_TASK GOAL_. Please reproduce exactly the lines from the start of the records through the one containing "theorem exec_butMsb (s", and nothing more.

_Saved entries_.
________

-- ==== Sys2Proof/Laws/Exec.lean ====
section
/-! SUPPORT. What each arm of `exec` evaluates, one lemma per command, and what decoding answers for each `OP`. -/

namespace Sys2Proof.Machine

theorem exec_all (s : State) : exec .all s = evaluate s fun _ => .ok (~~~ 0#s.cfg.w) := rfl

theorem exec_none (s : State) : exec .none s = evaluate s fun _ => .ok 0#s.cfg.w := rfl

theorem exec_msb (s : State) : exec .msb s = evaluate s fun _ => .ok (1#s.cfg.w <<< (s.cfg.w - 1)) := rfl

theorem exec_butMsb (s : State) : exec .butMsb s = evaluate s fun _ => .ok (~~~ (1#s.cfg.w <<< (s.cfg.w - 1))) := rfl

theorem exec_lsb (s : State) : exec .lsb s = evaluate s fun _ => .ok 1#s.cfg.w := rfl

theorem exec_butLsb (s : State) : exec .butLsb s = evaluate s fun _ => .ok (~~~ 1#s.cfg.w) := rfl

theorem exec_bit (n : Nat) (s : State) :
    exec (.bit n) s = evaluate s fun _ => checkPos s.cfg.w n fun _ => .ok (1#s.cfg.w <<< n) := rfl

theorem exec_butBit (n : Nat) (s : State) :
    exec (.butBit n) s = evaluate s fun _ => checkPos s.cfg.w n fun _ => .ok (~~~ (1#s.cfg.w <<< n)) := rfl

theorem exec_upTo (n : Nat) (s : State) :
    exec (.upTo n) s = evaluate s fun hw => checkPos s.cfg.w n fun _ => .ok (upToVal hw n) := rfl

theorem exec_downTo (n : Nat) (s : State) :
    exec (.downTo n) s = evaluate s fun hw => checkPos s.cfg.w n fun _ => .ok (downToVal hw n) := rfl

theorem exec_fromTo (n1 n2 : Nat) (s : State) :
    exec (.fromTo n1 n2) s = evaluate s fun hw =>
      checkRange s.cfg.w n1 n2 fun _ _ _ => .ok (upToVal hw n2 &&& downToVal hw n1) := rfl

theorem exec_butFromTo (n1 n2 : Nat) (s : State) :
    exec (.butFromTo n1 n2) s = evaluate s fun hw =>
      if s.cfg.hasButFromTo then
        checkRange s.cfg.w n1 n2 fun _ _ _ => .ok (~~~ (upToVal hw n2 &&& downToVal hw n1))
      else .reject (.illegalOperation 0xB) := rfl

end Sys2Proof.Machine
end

________

_REPLY_.
-- ==== Sys2Proof/Laws/Exec.lean ====
section
/-! SUPPORT. What each arm of `exec` evaluates, one lemma per command, and what decoding answers for each `OP`. -/

namespace Sys2Proof.Machine

theorem exec_all (s : State) : exec .all s = evaluate s fun _ => .ok (~~~ 0#s.cfg.w) := rfl

theorem exec_none (s : State) : exec .none s = evaluate s fun _ => .ok 0#s.cfg.w := rfl

theorem exec_msb (s : State) : exec .msb s = evaluate s fun _ => .ok (1#s.cfg.w <<< (s.cfg.w - 1)) := rfl

theorem exec_butMsb (s : State) : exec .butMsb s = evaluate s fun _ => .ok (~~~ (1#s.cfg.w <<< (s.cfg.w - 1))) := rfl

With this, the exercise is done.